There I go quoting again, but with lines like these I have no choice. Mary makes the bird vital for everything, including immortality:

Then, not for the first or the last time,

I take the deep breath

of happiness, and I think

how unlikely it is

that death is a hole in the ground,

how improbable

that ascension is not possible,

though everything seems so inert, so nailed

These things I’m telling you maybe are not easy to understand. After all, you don’t know me from Adam, do you? Would it help to say I appear with a certain symbolism in Hans Christian Andersen and I’m mentioned in a story by the Argentinian Jorge Luis Borges? Perhaps not. Should I describe my physical appearance? That too has several variants. Maybe I should just get to the point.

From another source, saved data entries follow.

theorem accessoryByte_of_range {b : Byte} (hlo : 0x80 ≤ b.toNat) (hhi : b.toNat ≤ 0xBF) :
    0b10#2 ++ b.slice 0 6 = b := by
  revert b; decide

theorem shortByte_fields (a : BitVec 7) (ha : a ≠ 0#7) :
    1 ≤ (0b0#1 ++ a).toNat ∧ (0b0#1 ++ a).toNat ≤ 0x7F ∧ Byte.slice (0b0#1 ++ a) 0 7 = a := by
  revert a; decide

theorem shortByte_of_range {b : Byte} (hlo : 1 ≤ b.toNat) (hhi : b.toNat ≤ 0x7F) :
    0b0#1 ++ b.slice 0 7 = b ∧ b.slice 0 7 ≠ 0#7 := by
  revert b; decide

theorem speed128Byte_fields (d : Bool) (s : BitVec 7) :
    Byte.bit (BitVec.ofBool d ++ s) 7 = d ∧ Byte.slice (BitVec.ofBool d ++ s) 0 7 = s := by
  revert d s; decide

theorem speed128Byte_of_fields (b : Byte) : BitVec.ofBool (b.bit 7) ++ b.slice 0 7 = b := by
  revert b; decide

theorem speed28Byte_fields (d c : Bool) (s : BitVec 4) :
    let b : Byte := 0b01#2 ++ BitVec.ofBool d ++ BitVec.ofBool c ++ s
    0x40 ≤ b.toNat ∧ b.toNat ≤ 0x7F ∧ b.bit 5 = d ∧ b.bit 4 = c ∧ b.slice 0 4 = s := by
  revert d c s; decide

theorem speed28Byte_of_range {b : Byte} (hlo : 0x40 ≤ b.toNat) (hhi : b.toNat ≤ 0x7F) :
    0b01#2 ++ BitVec.ofBool (b.bit 5) ++ BitVec.ofBool (b.bit 4) ++ b.slice 0 4 = b := by
  revert b; decide

theorem fg1Byte_fields (fl f4 f3 f2 f1 : Bool) :
    let b : Byte :=
      0b100#3 ++ BitVec.ofBool fl ++ BitVec.ofBool f4 ++ BitVec.ofBool f3 ++ BitVec.ofBool f2 ++ BitVec.ofBool f1
    0x80 ≤ b.toNat ∧ b.toNat ≤ 0x9F ∧ b.bit 4 = fl ∧ b.bit 3 = f4 ∧ b.bit 2 = f3 ∧ b.bit 1 = f2 ∧ b.bit 0 = f1 := by
  revert fl f4 f3 f2 f1; decide

theorem fg1Byte_of_range {b : Byte} (hlo : 0x80 ≤ b.toNat) (hhi : b.toNat ≤ 0x9F) :
    0b100#3 ++ BitVec.ofBool (b.bit 4) ++ BitVec.ofBool (b.bit 3) ++ BitVec.ofBool (b.bit 2) ++
      BitVec.ofBool (b.bit 1) ++ BitVec.ofBool (b.bit 0) = b := by
  revert b; decide

theorem fg2HiByte_fields (f8 f7 f6 f5 : Bool) :
    let b : Byte := 0b1011#4 ++ BitVec.ofBool f8 ++ BitVec.ofBool f7 ++ BitVec.ofBool f6 ++ BitVec.ofBool f5
    0xB0 ≤ b.toNat ∧ b.toNat ≤ 0xBF ∧ b.bit 3 = f8 ∧ b.bit 2 = f7 ∧ b.bit 1 = f6 ∧ b.bit 0 = f5 := by
  revert f8 f7 f6 f5; decide

theorem fg2HiByte_of_range {b : Byte} (hlo : 0xB0 ≤ b.toNat) (hhi : b.toNat ≤ 0xBF) :
    0b1011#4 ++ BitVec.ofBool (b.bit 3) ++ BitVec.ofBool (b.bit 2) ++ BitVec.ofBool (b.bit 1) ++
      BitVec.ofBool (b.bit 0) = b := by
  revert b; decide

theorem fg2LoByte_fields (f12 f11 f10 f9 : Bool) :
    let b : Byte := 0b1010#4 ++ BitVec.ofBool f12 ++ BitVec.ofBool f11 ++ BitVec.ofBool f10 ++ BitVec.ofBool f9
    0xA0 ≤ b.toNat ∧ b.toNat ≤ 0xAF ∧ b.bit 3 = f12 ∧ b.bit 2 = f11 ∧ b.bit 1 = f10 ∧ b.bit 0 = f9 := by
  revert f12 f11 f10 f9; decide

theorem fg2LoByte_of_range {b : Byte} (hlo : 0xA0 ≤ b.toNat) (hhi : b.toNat ≤ 0xAF) :
    0b1010#4 ++ BitVec.ofBool (b.bit 3) ++ BitVec.ofBool (b.bit 2) ++ BitVec.ofBool (b.bit 1) ++
      BitVec.ofBool (b.bit 0) = b := by
  revert b; decide

/-! ## Known bytes as ranges -/

/-- The masks of the rows of fixed first bits, as one range of numbers. -/
theorem knownInstrByte_masks (b : Byte) :
    (b &&& 0xC0#8 = 0x40#8 ∨ b &&& 0xE0#8 = 0x80#8 ∨ b &&& 0xF0#8 = 0xB0#8 ∨ b &&& 0xF0#8 = 0xA0#8) ↔
      0x40 ≤ b.toNat ∧ b.toNat ≤ 0xBF := by
  revert b; decide

theorem knownInstrByte_eq_false_iff {toAll : Bool} {b : Byte} {rest : List Byte} :
    knownInstrByte toAll b rest = false ↔
      (b = 0x3F#8 → rest = []) ∧ (b.toNat < 0x40 ∨ 0xC0 ≤ b.toNat) ∧ (toAll = true → b ≠ 0x00#8) := by
  have hm : ¬ (b &&& 0xC0#8 = 0x40#8 ∨ b &&& 0xE0#8 = 0x80#8 ∨ b &&& 0xF0#8 = 0xB0#8 ∨ b &&& 0xF0#8 = 0xA0#8) ↔
      b.toNat < 0x40 ∨ 0xC0 ≤ b.toNat := by
    rw [knownInstrByte_masks]; omega
  rw [← hm]
  simp [knownInstrByte]
  tauto

/-! ## The two round trips -/

theorem decodeAddress_encode {i : Instr} {tail : List Byte} (hw : WellFormed .address i = true)
    (ht : i.takesAll = true → tail = []) : decodeAddress (encode i ++ tail) = i := by
  cases i with
  | addrEmpty => cases ht rfl; rfl
  | addrBroadcast => exact decodeAddress_zero tail
  | idle => cases ht rfl; exact decodeAddress_idle
  | addrIdleInvalid rest =>
    cases ht rfl
    simpa [encode] using decodeAddress_idleInvalid (bne_iff_ne.1 hw)
  | addrLong h l =>
    obtain ⟨hlo, hhi, hs⟩ := longByte_fields h (bne_iff_ne.1 hw)
    simpa [encode, hs] using decodeAddress_long l tail hlo hhi
  | addrAccessory x rest =>
    cases ht rfl
    obtain ⟨hlo, hhi, hs⟩ := accessoryByte_fields x
    simpa [encode, hs] using decodeAddress_accessory rest hlo hhi
  | addrShort a =>
    obtain ⟨hlo, hhi, hs⟩ := shortByte_fields a (bne_iff_ne.1 hw)
    simpa [encode, hs] using decodeAddress_short tail hlo hhi
  | addrUnknown x =>
    cases ht rfl
    obtain ⟨hlo, hhi, hs⟩ := longByte_fields x (bne_iff_ne.1 hw)
    simpa [encode, hs] using decodeAddress_lone_long hlo hhi
  | _ => cases hw

/-- A first byte that is not 0x3F decides alone. -/
theorem decodeInstruction_of_forty_le {toAll : Bool} {b : Byte} (rest : List Byte) (hlo : 0x40 ≤ b.toNat) :
    decodeInstruction toAll (b :: rest) = .ok (decodeInstrByte toAll b rest) :=
  decodeInstruction_of_not_speed128 fun hb => by subst hb; simp at hlo

theorem decodeInstruction_encode {toAll : Bool} {i : Instr} {tail : List Byte}
    (hw : WellFormed (.instruction toAll) i = true) (ht : i.takesAll = true → tail = []) :
    decodeInstruction toAll (encode i ++ tail) = .ok i := by
  cases i with
  | speed128 d s =>
    obtain ⟨hd, hs⟩ := speed128Byte_fields d s
    simpa [encode, hd, hs] using decodeInstruction_speed128 toAll (BitVec.ofBool d ++ s) tail
  | speed28 d c s =>
    obtain ⟨hlo, hhi, hd, hc, hs⟩ := speed28Byte_fields d c s
    have h := decodeInstruction_of_forty_le (toAll := toAll) tail hlo
    rwa [decodeInstrByte_speed28 toAll tail hlo hhi, hd, hc, hs] at h
  | fg1 fl f4 f3 f2 f1 =>
    obtain ⟨hlo, hhi, h4, h3, h2, h1, h0⟩ := fg1Byte_fields fl f4 f3 f2 f1
    have h := decodeInstruction_of_forty_le (toAll := toAll) tail (Nat.le_trans (by decide) hlo)
    rwa [decodeInstrByte_fg1 toAll tail hlo hhi, h4, h3, h2, h1, h0] at h
  | fg2Hi f8 f7 f6 f5 =>
    obtain ⟨hlo, hhi, h3, h2, h1, h0⟩ := fg2HiByte_fields f8 f7 f6 f5
    have h := decodeInstruction_of_forty_le (toAll := toAll) tail (Nat.le_trans (by decide) hlo)
    rwa [decodeInstrByte_fg2Hi toAll tail hlo hhi, h3, h2, h1, h0] at h
  | fg2Lo f12 f11 f10 f9 =>
    obtain ⟨hlo, hhi, h3, h2, h1, h0⟩ := fg2LoByte_fields f12 f11 f10 f9
    have h := decodeInstruction_of_forty_le (toAll := toAll) tail (Nat.le_trans (by decide) hlo)
    rwa [decodeInstrByte_fg2Lo toAll tail hlo hhi, h3, h2, h1, h0] at h
  | resetAll =>
    obtain rfl : toAll = true := hw
    have hb : (0x00#8 : Byte) = 0x3F#8 → tail = [] := fun h => absurd h (by decide)
    exact (decodeInstruction_of_not_speed128 hb).trans (congrArg Except.ok (decodeInstrByte_resetAll tail))
  | unknownInstr b rest =>
    cases ht rfl
    obtain ⟨hlast, hout, hz⟩ := knownInstrByte_eq_false_iff.1 ((Bool.not_eq_true' _).mp hw)
    have h := decodeInstruction_of_not_speed128 (toAll := toAll) hlast
    simpa [encode, decodeInstrByte_unknown rest hout hz] using h
  | _ => cases hw

theorem decodeAddress_wellFormed (bs : List Byte) :
    WellFormed .address (decodeAddress bs) = true ∧
      ∃ tail, bs = encode (decodeAddress bs) ++ tail ∧ ((decodeAddress bs).takesAll = true → tail = []) := by
  rcases decodeAddress_ranges bs with ⟨rfl, e⟩ | ⟨rest, rfl, e⟩ | ⟨rfl, e⟩ | ⟨rest, rfl, hr, e⟩ |
    ⟨b, l, rest, rfl, hlo, hhi, e⟩ | ⟨b, rfl, hlo, hhi, e⟩ | ⟨b, rest, rfl, hlo, hhi, e⟩ | ⟨b, rest, rfl, hlo, hhi, e⟩ <;>
    rw [e]
  · exact ⟨rfl, [], rfl, fun _ => rfl⟩
  · exact ⟨rfl, rest, rfl, nofun⟩
  · exact ⟨rfl, [], rfl, fun _ => rfl⟩
  · exact ⟨bne_iff_ne.2 hr, [], by simp [encode], fun _ => rfl⟩
  · obtain ⟨hb, hne⟩ := longByte_of_range hlo hhi
    exact ⟨bne_iff_ne.2 hne, rest, by simp [encode, hb], nofun⟩
  · obtain ⟨hb, hne⟩ := longByte_of_range hlo hhi
    exact ⟨bne_iff_ne.2 hne, [], by simp [encode, hb], fun _ => rfl⟩
  · exact ⟨rfl, [], by simp [encode, accessoryByte_of_range hlo hhi], fun _ => rfl⟩
  · obtain ⟨hb, hne⟩ := shortByte_of_range hlo hhi
    exact ⟨bne_iff_ne.2 hne, rest, by simp [encode, hb], nofun⟩

theorem decodeInstruction_wellFormed {toAll : Bool} {bs : List Byte} {i : Instr}
    (h : decodeInstruction toAll bs = .ok i) :
    WellFormed (.instruction toAll) i = true ∧ ∃ tail, bs = encode i ++ tail ∧ (i.takesAll = true → tail = []) := by
  rcases decodeInstruction_ranges h with ⟨d, rest, rfl, rfl⟩ | ⟨b, rest, rfl, ⟨hlo, hhi, rfl⟩ | ⟨hlo, hhi, rfl⟩ |
    ⟨hlo, hhi, rfl⟩ | ⟨hlo, hhi, rfl⟩ | ⟨rfl, rfl, rfl⟩ | ⟨hlast, hout, hz, rfl⟩⟩
  · exact ⟨rfl, rest, by simp [encode, speed128Byte_of_fields], nofun⟩
  · exact ⟨rfl, rest, by simp [encode, speed28Byte_of_range hlo hhi], nofun⟩
  · exact ⟨rfl, rest, by simp [encode, fg1Byte_of_range hlo hhi], nofun⟩
  · exact ⟨rfl, rest, by simp [encode, fg2LoByte_of_range hlo hhi], nofun⟩
  · exact ⟨rfl, rest, by simp [encode, fg2HiByte_of_range hlo hhi], nofun⟩
  · exact ⟨rfl, rest, rfl, nofun⟩
  · exact ⟨(Bool.not_eq_true' _).mpr (knownInstrByte_eq_false_iff.2 ⟨hlast, hout, hz⟩), [], by simp [encode], fun _ => rfl⟩

/-- Settles O1: form by form, the packed bytes fall into the range of the form, and its fields are read back. -/
theorem encodedFormDecodesToItself : Obligations.EncodedFormDecodesToItself := by
  intro lv i tail hw ht
  cases lv with
  | address => exact congrArg Except.ok (decodeAddress_encode hw ht)
  | instruction toAll => exact decodeInstruction_encode hw ht

/-- Settles O2: range by range, the bytes dispatch has taken are the form's fields packed again. -/
theorem decodedBytesAreTheFormsEncoding : Obligations.DecodedBytesAreTheFormsEncoding := by
  intro lv bs i h
  cases lv with
  | address =>
    cases h
    exact decodeAddress_wellFormed bs
  | instruction toAll => exact decodeInstruction_wellFormed h

/-- Settles O3: fifteen closed words, each evaluated. -/
theorem specWordsDecodeToTheirForms : Obligations.SpecWordsDecodeToTheirForms :=
  ⟨rfl, rfl, rfl, rfl, rfl, rfl, rfl, rfl, rfl, rfl, rfl, rfl, rfl, rfl, rfl⟩

end Sys2Proof
end

section
/-! The forms one by one (44_command_interpreter.md R191 to R208): what decodes to each, from the ranges of dispatch, and
what its exec is. -/

namespace Sys2Proof.Machine

/-! ## Address forms -/

/-- A payload that decodes to a form that takes it all is the form's encoding. -/
theorem eq_encode_of_decodeAddress_eq {bs : List Byte} {i : Instr} (h : decodeAddress bs = i) (hi : i.takesAll = true) :
    WellFormed .address i = true ∧ bs = encode i := by
  subst h
  obtain ⟨hw, tail, hbs, ht⟩ := decodeAddress_wellFormed bs
  rw [ht hi, List.append_nil] at hbs
  exact ⟨hw, hbs⟩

I’m someone who is always needed, and certainly after devastating events occur. I’m someone you can’t afford not to believe in. I’m a good model to follow. Like I said earlier, I’m resilient. I can be red, or purple, or gold. I can be on fire or be just fire. I’d prefer to be water, to flow forth, but that is more difficult to manage. I can be destroyed, cremated, assigned new meanings, but the point to keep in mind is that I will still rise, I will not die.

I will not die, even with all the evil that is trying to render me a pile of ashes. I will not, and refuse to, die. Even if some think it’s a good thing to spray paint important buildings gold and censor difference. However, I AM different and out of my ashes I rise.

You see, even a phoenix gets political when it’s necessary. So don’t worry, I will fix things.